As previously announced, in the multi-center,
proof-of-concept Phase IIa study a total of 19 patients were
enrolled. Over a treatment period of 26 weeks, patients were
treated biweekly with vilobelimab 800mg, 1600mg or 2400mg, after an
initial run-in phase with three doses of 800mg on days 1, 4 and 8,
followed by a two-month observation period. Efficacy was assessed
with the physician global assessment score (PGA), and 6 out of 7
patients (85.7%) in the high dose cohort demonstrated complete
target ulcer closure and treatment response correlated with
suppression of C5a levels in patients’ plasma over time.
The Company had previously announced that
vilobelimab was granted orphan drug designation for the treatment
of PG by both the FDA in the US and the European Medicines Agency
(EMA) in Europe and that the Company had held a productive
End-of-Phase II meeting with the Division of Dermatology with the
FDA related to its Phase III development plans in PG.

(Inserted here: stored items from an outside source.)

/-! ## HOLD, UNHOLD and END (R86, R89) -/

theorem takeHold_eq {p : Blocks} {b : BayNo} {rest : List BayMsg} (h : p.mail.toBays = .hold b :: rest) :
    p.takeHold b = (p.withMail { p.mail with toBays := rest }).setBay b
      (if (p.bay b).state = .vacant then
        { p.bay b with
          heldMark := true, state := .awaiting, origin := none, window := 0, faultCause := none
          sign := signOf .awaiting (p.bay b).action }
      else { p.bay b with heldMark := true }) :=
  takeBay_eq h _

theorem takeUnhold_eq {p : Blocks} {b : BayNo} {rest : List BayMsg} (h : p.mail.toBays = .unhold b :: rest) :
    p.takeUnhold b = (p.withMail { p.mail with toBays := rest }).setBay b
      (if (p.bay b).state = .awaiting then
        { p.bay b with
          heldMark := false, state := .vacant, origin := none, window := 0, faultCause := none
          sign := signOf .vacant (p.bay b).action }
      else { p.bay b with heldMark := false }) :=
  takeBay_eq h _

theorem takeEnd_eq {p : Blocks} {b : BayNo} {rest : List BayMsg} (h : p.mail.toBays = .endServing b :: rest) :
    p.takeEnd b = (p.withMail { p.mail with toBays := rest }).setBay b
      (if (p.bay b).state = .serving then
        { p.bay b with
          state := .unclaimed, origin := some .vacant, window := p.params.claimWindow, faultCause := none
          sign := signOf .unclaimed (p.bay b).action }
      else p.bay b) :=
  takeBay_eq h _

/-! ## The removal of a RECORD entry (R107) and the raises (R164, R165) -/

theorem takeRemoval_eq {p : Blocks} {t : Ticket} {rest : List Ticket} (h : p.mail.toReloc = t :: rest) :
    p.takeRemoval t =
      { p with mail := { p.mail with toReloc := rest }, reloc := p.reloc.filter (· != .record t) } := by
  rw [Blocks.takeRemoval, h]
  exact if_pos rfl

theorem takeRaise_eq {p : Blocks} {y : Sender} {what : Raise} {before after : List (Sender × Raise)}
    (h : p.mail.raises = before ++ (y, what) :: after) (hfirst : ∀ z ∈ before, z.1 ≠ y) :
    p.takeRaise y what =
      { p with mail := { p.mail with raises := before ++ after }, notices := p.notices.take what } := by
  obtain ⟨hfound, herased⟩ := raise_found_and_erased before after y what hfirst
  rw [Blocks.takeRaise, h, if_pos hfound, herased]
  rfl

/-- Settles O60. -/
theorem messagesAndRaisesAreTaken : Obligations.MessagesAndRaisesAreTaken := by
  unfold Obligations.MessagesAndRaisesAreTaken
  refine ⟨fun s b x set h hx hset => ?_, fun s y what before after n h hraises hfirst hn => ?_⟩
  · subst hx
    refine ⟨fun rest hmail => ?_, fun rest hmail => ?_, fun rest hmail => ?_, fun t rest hmail =>
      atBlocks_next h (f := fun p => p.takeRemoval t) (takeRemoval_eq hmail)⟩ <;> rw [hset]
    · exact atBlocks_next h (f := fun p => p.takeHold b) (takeHold_eq hmail)
    · exact atBlocks_next h (f := fun p => p.takeUnhold b) (takeUnhold_eq hmail)
    · exact atBlocks_next h (f := fun p => p.takeEnd b) (takeEnd_eq hmail)
  · refine atBlocks_next h (f := fun p => p.takeRaise y what) ((takeRaise_eq hraises hfirst).trans ?_)
    have htaken : s.blocks.notices.take what = { n with attn := n.wantsAttn } := by
      rw [hn]
      cases what <;> rfl
    rw [htaken]

end Sys2Proof.Machine
end
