-- ==== Sys2Proof/Word.lean ====
section
/-! DEFINITION. The words of the HL-610: bytes, 16-bit and 32-bit fields, counters and station addresses
(00_scope, Conventions; R192). -/

namespace Sys2Proof

/-- A byte of a frame. -/
abbrev Byte := BitVec 8

/-- A 16-bit field: a cycle number, a period, a tag. -/
abbrev U16 := BitVec 16

/-- A 32-bit count or the bits of a sample. Counters and the engine cycle count wrap. -/
abbrev U32 := BitVec 32

/-- A station address (section 11.1): 48 bits. -/
abbrev StationAddr := BitVec 48

end Sys2Proof
end

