-- ==== Sys2Proof/Machine/Cycle.lean ====
section
/-! DEFINITION. The cycle in progress (chapters 1 and 2): the directory's judgement of slices and its ageing, the outbound
pass, the return pass with its samples, captures and masks, and the settlement of a cycle's return. -/

namespace Sys2Proof.Machine

/-- Change the current cycle record. -/
def State.onCycle (s : State) (f : Cycle → Cycle) : State :=
  { s with line := { s.line with cycle := s.line.cycle.map f } }

/-! ## Ageing (R4, R17) -/

/-- An entry is not removed: it is STATIC, or has been unseen for fewer than 256 boundaries (R4). -/
def DirEntry.kept (e : DirEntry) : Bool := decide (e.origin ≠ .learned) || decide (e.unseen < Config.removedAfter)

/-- An entry's presence by its cycles unseen (R4). -/
def DirEntry.judgeAge (e : DirEntry) : DirEntry := if Config.absentAfter ≤ e.unseen then { e with presence := .absent } else e

/-- A boundary unseen (R4). -/
def DirEntry.age (e : DirEntry) : DirEntry := DirEntry.judgeAge { e with unseen := min 65535 (e.unseen + 1) }

/-- The addresses whose own slice the current cycle carried. -/
def State.seenNow (s : State) : List Nat :=
  match s.line.cycle with
  | none => []
  | some c => c.taken.flatMap fun g => g.slices.filterMap fun x => match x.fate with
    | .own _ => some x.addr
    | .duplicate | .unlearned | .beyond => none

/-- R4: the directory settles the cycle just ended, in which the given addresses were seen. -/
def State.ageDirectory (s : State) (seen : List Nat) : State :=
  { s with
    dir := (Table.mapAll s.dir fun _ e => if seen.contains e.addr then e else e.age).filter fun e => e.2.kept }

/-- A cycle without a sample (R17). -/
def Point.miss (x : Point) : Point :=
  let m := min Config.staleAfter (x.missed + 1)
  { x with missed := m, stale := x.stale || decide (m = Config.staleAfter) }

/-- R17 for one point at the boundary that ends a cycle. -/
def Point.settleMissed (cyc : U32) (x : Point) : Point :=
  if x.d.kind = .input then if x.sample.any fun v => decide (v.cycle = cyc) then x else x.miss else x

/-- R17: the missed counts at the boundary that ends a cycle. -/
def State.settleMissed (s : State) (cyc : U32) : State :=
  { s with points := Table.mapAll s.points fun _ x => x.settleMissed cyc }

/-- R17: at the entry into LOST every INPUT point is stale. -/
def State.staleAll (s : State) : State :=
  { s with
    points := Table.mapAll s.points fun _ x =>
      if x.d.kind = .input then { x with missed := Config.staleAfter, stale := true } else x }

/-! ## Slice judgement (R2, R3) -/

/-- A slice's bytes on the cable. -/
def sliceSize (x : Slice) : Nat := 5 + x.out.length + x.inp.length

/-- The judgement of a STATIC entry against its lengths; a LEARNED entry is PRESENT (R2). -/
def DirEntry.judge (e : DirEntry) (x : Slice) : Presence :=
  match e.origin with
  | .learned => .present
  | .static o i => if x.out.length = o ∧ x.inp.length = i then .present else .misplaced

/-- The node's own slice of the cycle is located and judged (R2). -/
def DirEntry.locate (e : DirEntry) (s : State) (x : Slice) (seg : BitVec 3) (pos : Nat) : DirEntry :=
  let p := e.judge x
  { e with
    position := some (seg, pos), unseen := 0, presence := p, seen := s.tally e.seen
    layoutMismatch := if p = .misplaced then s.tally e.layoutMismatch else e.layoutMismatch }

/-- A learned entry (R3); its SEEN counts the sighting. -/
def DirEntry.learn (s : State) (addr : Nat) (seg : BitVec 3) (pos : Nat) : DirEntry :=
  { addr := addr, origin := .learned, position := some (seg, pos), presence := .present, code := none, unseen := 0,
    suspect := false, seen := s.tally 0, unserved := 0, missingReturn := 0, layoutMismatch := 0 }

/-- Slices handed to the directory in the cycle so far (R24). -/
def Cycle.total (c : Cycle) : Nat :=
  min Config.cycleSlices ((c.taken.map fun g => g.slices.length).foldl (· + ·) 0)

/-- The slices of an address taken into the cycle so far, own or duplicate, in the order of the pass. -/
def Cycle.sightings (c : Cycle) (addr : Nat) : List TakenSlice :=
  c.taken.flatMap fun g => g.slices.filter fun x => decide (x.addr = addr) && decide (x.fate ≠ .beyond)

/-- An address whose slice has been judged in this cycle. -/
def Cycle.hasOwn (c : Cycle) (addr : Nat) : Bool :=
  (c.sightings addr).any fun x => match x.fate with
    | .own _ => true
    | .duplicate | .unlearned | .beyond => false

/-- A duplicate of an address has appeared in this cycle. -/
def Cycle.hasDuplicate (c : Cycle) (addr : Nat) : Bool := (c.sightings addr).any fun x => decide (x.fate = .duplicate)

/-- The directory meets a slice whose address has no entry (R3). -/
def State.learn (s : State) (addr : Nat) (seg : BitVec 3) (pos : Nat) : State × Fate :=
  if s.dir.length < Config.directoryPlaces then
    ({ s with dir := Table.put s.dir (leastFree (s.dir.map Prod.fst) 0) (.learn s addr seg pos) }, .own true)
  else (s.onCounters fun c => { c with directoryFull := s.tally c.directoryFull }, .unlearned)

/-- The directory judges a slice of the cycle (R2, R3, R28). -/
def State.judgeSlice (s : State) (c : Cycle) (x : Slice) (seg : BitVec 3) (pos : Nat) : State × Fate :=
  if Config.cycleSlices ≤ c.total then (s, .beyond)
  else
    match s.nodeAt x.addr with
    | none => s.learn x.addr seg pos
    | some (_, e) =>
      if c.hasOwn x.addr then
        (if c.hasDuplicate x.addr then s
         else s.onNode x.addr fun f => { f with layoutMismatch := s.tally f.layoutMismatch }, .duplicate)
      else (s.onNode x.addr fun f => f.locate s x seg pos, .own (decide (e.judge x = .present)))

/-! ## The outbound pass (R29, R48) -/

/-- The node's slice may be edited or masked in this cycle: PRESENT by the outbound judgement, and neither the node
nor a guard on its address SUSPECT (R29, R33). -/
def State.editable (s : State) (addr : Nat) (present : Bool) : Bool :=
  present && !s.nodeSuspect addr && !s.guardSuspect addr

/-- The out area after the snapshot's OUT_HOLD entries on a node (R29, R42). -/
def State.editOut (s : State) (addr : Nat) (area : List Byte) : List Byte :=
  (s.pointsOf addr).foldl (fun bs e =>
    match s.snapOn e.1 with
    | some { mode := .outHold, value := some v } =>
      if e.2.d.region = .out ∧ ¬ e.2.suspect then writeRaw e.2.d (rawOf v) bs else bs
    | _ => bs) area

/-- R18: the values of an output in the cycle in progress; all three carry its engine cycle count (log entry 37). -/
def Point.recordOut (x : Point) (cyc : U32) (received leaving : U32) : Point :=
  { x with
    prev := x.cur.map fun v => { v with cycle := cyc }
    cur := some { raw := received, cycle := cyc }
    sent := some { raw := leaving, cycle := cyc } }

/-- R48: the lane that owns an entry is told of a controller change. -/
def State.tellChanged (s : State) (n : Nat) : State :=
  match s.forceOn n with
  | some f =>
    let s' := { s with forces := Table.modify s.forces n fun g => { g with changed := true } }
    match f.origin with
    | .lane l => s'.onJob l fun j => { j with changed := true }
    | .manual => s'
  | none => s

/-- R48: a controller change under a force. -/
def State.controllerChange (s : State) (n : Nat) : State :=
  (s.onPoint n fun x => { x with forcedChange := s.tally x.forcedChange }).tellChanged n

/-- R48: the point's OUT_HOLD entry is in the cycle's snapshot. -/
def State.heldInSnap (s : State) (n : Nat) : Bool := (s.snapOn n).any fun f => decide (f.mode = .outHold)

/-- One output is handed to the Field Image, with its value as received and as it leaves; the Force List checks it
(R18, R48). -/
def State.recordOut (received leaving : List Byte) (s : State) (e : Nat × Point) : State :=
  if e.2.d.region = .out ∧ ¬ e.2.suspect then
    let was := readRaw e.2.d received
    let s' := s.onPoint e.1 fun x => x.recordOut s.line.ecc was (readRaw e.2.d leaving)
    if s.heldInSnap e.1 ∧ (e.2.cur.any fun c => decide (c.raw ≠ was)) then s'.controllerChange e.1 else s'
  else s

/-- A slice on the outbound pass: judged, edited and recorded (R29). -/
def State.passSlice (s : State) (c : Cycle) (x : Slice) (seg : BitVec 3) (pos : Nat) : State × Slice × TakenSlice :=
  let (s1, fate) := s.judgeSlice c x seg pos
  let t : TakenSlice := { addr := x.addr, outLen := x.out.length, inLen := x.inp.length, fate := fate }
  match fate with
  | .own true =>
    let x' := if s1.editable x.addr true then { x with out := s1.editOut x.addr x.out } else x
    if s1.nodeSuspect x.addr then (s1, x', t)
    else ((s1.pointsOf x.addr).foldl (State.recordOut x.out x'.out) s1, x', t)
  | .own false | .duplicate | .unlearned | .beyond => (s1, x, t)

/-- A taken slice joins the last taken segment. -/
def Cycle.addSlice (c : Cycle) (t : TakenSlice) : Cycle :=
  { c with
    taken := c.taken.dropLast ++
      (c.taken.getLast?.map fun g => { g with slices := g.slices ++ [t] }).toList }

/-- The slices of a taken segment pass the outbound editor in order (R29). -/
def State.passSlices (seg : BitVec 3) : State → Nat → List Slice → State × List Slice
  | s, _, [] => (s, [])
  | s, pos, x :: xs =>
    match s.line.cycle with
    | none => (s, x :: xs)
    | some c =>
      let (s1, x', t) := s.passSlice c x seg pos
      let (s2, xs') := State.passSlices seg (s1.onCycle fun k => k.addSlice t) (pos + sliceSize x) xs
      (s2, x' :: xs')

/-- Byte position of the first slice, counted from the byte after the ethertype (R192; log entry 12). -/
def firstSliceAt : Nat := 8

/-- R31 for a taken segment: the flag is noted for READ_STATUS and reported as a hold cause. -/
def State.reportHalt (s : State) (ord : List Taker) (g : Segment) : State :=
  if g.halt then (s.onCycle fun c => { c with haltSeen := true }).holdCause ord .lineHalt else s

/-- A segment that has been taken: LINE_HALT is reported, its slices are edited and it leaves downstream
(R29 to R31). -/
def State.passSegment (s : State) (ord : List Taker) (g : Segment) : State :=
  let (s', xs) := State.passSlices g.number (s.reportHalt ord g) firstSliceAt g.slices
  let g' := { g with slices := xs }
  s'.emit .downstream (.segment g') (checkOf g g')

/-- A segment joins the taken segments, OUTSTANDING (R28). -/
def Cycle.take (c : Cycle) (g : Segment) : Cycle :=
  { c with
    taken := c.taken ++ [{ number := g.number, returned := false, slices := [] }]
    lastTaken := c.lastTaken || g.last }

/-- R28: the segment is taken into the current cycle. -/
def Cycle.takes (c : Cycle) (g : Segment) : Bool :=
  decide (g.cycleNo = c.cycleNo) && c.taken.all (fun t => decide (t.number ≠ g.number)) && !c.lastTaken

/-! ## The return pass (R32, R33) -/

/-- The slices of a return match the outbound pass (R32). -/
def layoutMatches : List TakenSlice → List Slice → Bool
  | [], [] => true
  | t :: ts, x :: xs =>
    decide (t.addr = x.addr) && decide (t.outLen = x.out.length) && decide (t.inLen = x.inp.length) && layoutMatches ts xs
  | _, _ => false

/-- How a return segment stands to the current cycle (R32). -/
inductive ReturnMatch where
  | taken (slices : List TakenSlice) | mismatch | orphan
  deriving DecidableEq, Repr

/-- R32: a return is matched against the current cycle. -/
def State.matchReturn (s : State) (g : Segment) : ReturnMatch :=
  match s.line.cycle with
  | none => .orphan
  | some c =>
    if c.cycleNo = g.cycleNo then
      match c.taken.find? fun t => decide (t.number = g.number) && !t.returned with
      | none => .orphan
      | some t => if layoutMatches t.slices g.slices then .taken t.slices else .mismatch
    else .orphan

/-- The first 32 bytes of an in area (R158). -/
def captureBytes (area : List Byte) : List Byte := area.take 32

/-- The result a capture takes (R158, R160). -/
def State.captureResult (s : State) (v : Int) (area : List Byte) : CaptureResult :=
  { cycle := s.line.ecc, cycleNo := (s.line.cycle.map Cycle.cycleNo).getD 0, value := v, synced := s.loop.synced,
    p := if s.loop.synced then some s.loop.p else none, bytes := captureBytes area }

/-- The relation a slot was armed with (R158, R160). -/
def Slot.cond (c : Slot) : Condition := { rel := c.rel, a := c.a, b := c.b.getD 0 }

/-- R160: the lowest armed slot on the point whose relation holds captures; value and bounds are read in the signedness
that the point has now (R107, R163; log entry 32). -/
def State.capture (s : State) (n : Nat) (signed : Bool) (v : Int) (area : List Byte) : State :=
  match s.captures.find? fun e => e.2.armed && decide (e.2.point = n) && e.2.cond.test signed v with
  | none => s
  | some (k, _) =>
    { s with
      captures := Table.modify s.captures k fun c =>
        { c with armed := false, result := some (s.captureResult v area), unread := true } }

/-- R43: an absent mask value is fixed by the point's first sample, in the list and in the snapshot. -/
def State.freezeMask (s : State) (n : Nat) (v : Int) : State :=
  { s with
    forces := Table.modify s.forces n fun f =>
      if f.mode = .inMask ∧ f.value.isNone then { f with value := some v } else f
    snap := s.snap.map fun t => Table.modify t n fun f =>
      if f.mode = .inMask ∧ f.value.isNone then { f with value := some v } else f }

/-- R16: a sample in the Field Image. -/
def State.storeSample (s : State) (n : Nat) (raw : U32) : State :=
  s.onPoint n fun x =>
    { x with
      changes := if x.sample.any fun v => decide (v.raw ≠ raw) then s.tally x.changes else x.changes
      sample := some { raw := raw, cycle := s.line.ecc }
      missed := 0
      stale := false }

/-- R16: a sample is stored and handed to the tracker, the lanes and the capture slots, and fixes a mask. -/
def State.takeSample (area : List Byte) (s : State) (e : Nat × Point) : State :=
  if e.2.d.kind = .input ∧ ¬ e.2.suspect then
    let raw := readRaw e.2.d area
    let s1 := (s.storeSample e.1 raw).onLoop fun t => t.takeSample e.1 raw
    let s2 := allLanes.foldl (fun t l => t.laneSample e.1 e.2.d raw l) s1
    (s2.capture e.1 e.2.d.signed (e.2.d.num raw) area).freezeMask e.1 (e.2.d.num raw)
  else s
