-- ==== Sys2Proof/Machine/Core.lean ====
section
/-! DEFINITION. The machine that the host runs. -/

def Sys2Proof.core : Host.Core :=
  { State := Sys2Proof.Machine.State, Fault := Sys2Proof.Machine.Fault, Refusal := Sys2Proof.Machine.Refusal,
    step := Sys2Proof.Machine.step, reset := Sys2Proof.Machine.State.reset }
end

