/-- One slice; the tests of R22 on its fields. -/
def takeSlice : Parse Slice := do
  let addr ← takeNat 2
  let o ← takeNat 1
  let i ← takeNat 1
  let st ← takeByte
  let out ← takeBytes o
  let inp ← takeBytes i
  let x : Slice := { addr := addr, state := st, out := out, inp := inp }
  if x.wellFormed then return x else defined none

/-- A segment after the frame kind; what follows the last declared slice is the tail. -/
def takeSegment (dst src : BitVec 48) : Parse Segment := do
  let f ← takeByte
  let no ← takeNat 2
  let per ← takeNat 2
  let n ← takeNat 2
  let xs ← takeMany takeSlice n
  let tail ← get
  set ([] : List Byte)
  return { dst := dst, src := src, number := f.extractLsb' 0 3, spare := f.extractLsb' 3 3, halt := f.getLsbD 6,
           last := f.getLsbD 7, cycleNo := BitVec.ofNat 16 no, periodUs := BitVec.ofNat 16 per, slices := xs, tail := tail }

/-- The start of a frame of the line: addresses and frame kind; none for another ethertype. -/
structure LineFrame where
  dst : BitVec 48
  src : BitVec 48
  kind : Nat
  rest : List Byte
  deriving DecidableEq, Repr

/-- The Ethernet header is read, and the frame kind of a frame of the line ethertype. -/
def takeHeader : Parse LineFrame := do
  let dst ← takeNat 6
  let src ← takeNat 6
  let t ← takeNat 2
  let k ← takeNat 1
  let rest ← get
  if t = lineType then
    return { dst := BitVec.ofNat 48 dst, src := BitVec.ofNat 48 src, kind := k, rest := rest }
  else defined none

/-- The segment that a frame's bytes spell; none for a malformed one (R22). -/
def parseSegment (bs : List Byte) : Option Segment :=
  match takeHeader bs with
  | .ok (f, _) => if f.kind = kindCycle then (parseAll (takeSegment f.dst f.src) f.rest).toOption else none
  | .error _ => none

/-! ## Codes (R192) -/

/-- Relations as R107 lists them. -/
def relations : List Relation := [.eq, .ne, .lt, .le, .gt, .ge, .inBand, .outBand]
/-- Regions. -/
def regions : List Region := [.out, .inp]
/-- Point kinds. -/
def pointKinds : List PointKind := [.actuator, .output, .input]
/-- Order kinds, as the verdict record numbers them. -/
def orderKinds : List OrderKind := [.stroke, .sense, .echo, .drive, .discharge, .wait]
/-- Target forms. -/
def targetForms : List TargetForm := [.point, .chute]
/-- FORCE modes. -/
def forceModes : List ForceMode := [.outHold, .inMask]
/-- Tables of READ_TABLE. -/
def readTables : List ReadTableName := [.directory, .points, .chutes, .guards, .forces, .claims]
/-- Owner classes of READ_COUNTERS. -/
def ownerClasses : List OwnerClass := [.node, .point, .chute, .line, .loop]

/-- A width, carried as its number of bits. -/
def takeWidth (isRead : Bool) : Parse Width := do
  let n ← takeNat 1
  if !isRead then return .w1
  else if n = 1 then return .w1
  else if n = 8 then return .w8
  else if n = 16 then return .w16
  else if n = 32 then return .w32
  else defined none (some .width)

/-- A mode and the byte that carries m for COUNT. -/
def takeMode (isRead : Bool) : Parse Mode := do
  let c ← takeCodeIf isRead [0, 1, 2] 0
  let m ← takeNat 1
  return if c = 0 then .reach else if c = 1 then .hold else .count m

/-- A set of n flags: a set bit that names no flag is a value the request does not define. -/
def takeFlags (isRead : Bool) (n : Nat) : Parse Byte := do
  let b ← takeByte
  if !isRead then return 0 else if b.toNat < 2 ^ n then return b else defined none

/-- A number or ALL, ALL being the all-ones value. -/
def takeOrAll (width ones : Nat) : Parse (Option Nat) := do
  let n ← takeNat width
  return if n = ones then none else some n

/-! ## The fields of each request -/

/-- LOAD_POINT: with node address 0 the other fields are not read (R10). -/
def takePoint : Parse (Nat × PointDef) := do
  let n ← takeNat 2
  let node ← takeNat 2
  let r := decide (node ≠ 0)
  let region ← takeCodeIf r regions .out (some .region)
  let offset ← takeNat 1
  let width ← takeWidth r
  let bit ← takeNat 1
  let signed ← takeCodeIf r [false, true] false (some .signedness)
  let kind ← takeCodeIf r pointKinds .output (some .kind)
  let useCost ← takeNat 2
  let idleGain ← takeNat 2
  let hi ← takeWord
  let lo ← takeWord
  return (n, { node := node, region := region, offset := offset, width := width, bit := bit, signed := signed,
               kind := kind, duty := { useCost := useCost, idleGain := idleGain, hi := hi.toNat, lo := lo.toInt } })

/-- LOAD_CHUTE. -/
def takeChute : Parse (Nat × ChuteDef) := do
  let n ← takeNat 2
  let divert ← takeNat 2
  let confirm ← takeOption (takeNat 2) (some .confirm)
  let eye ← takeNat 2
  let full ← takeOption (takeNat 2) (some .fullEye)
  let pos ← takeNat 4
  let lead ← takeNat 4
  let pulse ← takeNat 1
  return (n, { divert := divert, confirm := confirm, eye := eye, full := full, pos := pos, leadUs := lead, pulse := pulse })

/-- LOAD_GUARD. -/
def takeGuard : Parse (Nat × GuardDef) := do
  let n ← takeNat 1
  let addr ← takeNat 2
  let region ← takeCode regions (some .region)
  let first ← takeNat 1
  let len ← takeNat 1
  return (n, { addr := addr, region := region, first := first, len := len })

“We are pleased that our development in pyoderma
gangrenosum has been designated Fast Track by the FDA shortly after
receiving the Orphan Drug designation, recognizing PG as serious
condition with high unmet medical need and vilobelimab as promising
potential future treatment option,” said Prof. Niels C. Riedemann,
CEO and Founder of InflaRx. “The Fast Track designation will
further facilitate our interactions with the FDA related to our
development in PG and will also allow for faster review and
approval upon successful completion of a Phase III development
program,” he added.
About Fast Track1
Fast track is a process designed by the FDA to
facilitate the development and expedite the review of drugs to
treat serious conditions and fill an unmet medical need. According
to the FDA, the purpose is to get important new drugs to the
patient earlier. A drug that receives Fast Track designation is
eligible for some or all of the following:
- more frequent
meetings with FDA to discuss the drug's development plan and ensure
collection of appropriate data needed to support drug
approval;
- more frequent
written communication from FDA about such things as the design of
the proposed clinical trials and use of biomarkers;
- eligibility for
Accelerated Approval and Priority Review, if relevant criteria are
met; and
- Rolling Review,
which means that a drug company can submit completed sections of
its Biologic License Application (BLA) or New Drug Application
(NDA) for review by FDA, rather than waiting until every section of
the NDA is completed before the entire application can be
reviewed.
About Vilobelimab
Vilobelimab is a first-in-class monoclonal
anti-human complement factor C5a antibody, which highly and
effectively blocks the biological activity of C5a and demonstrates
high selectivity towards its target in human blood. Thus,
vilobelimab leaves the formation of the membrane attack complex
(C5b-9) intact as an important defense mechanism, which is not the
case for molecules blocking the cleavage of C5. Vilobelimab has
been demonstrated in pre-clinical studies to control the
inflammatory response driven tissue and organ damage by
specifically blocking C5a as a key “amplifier” of this response.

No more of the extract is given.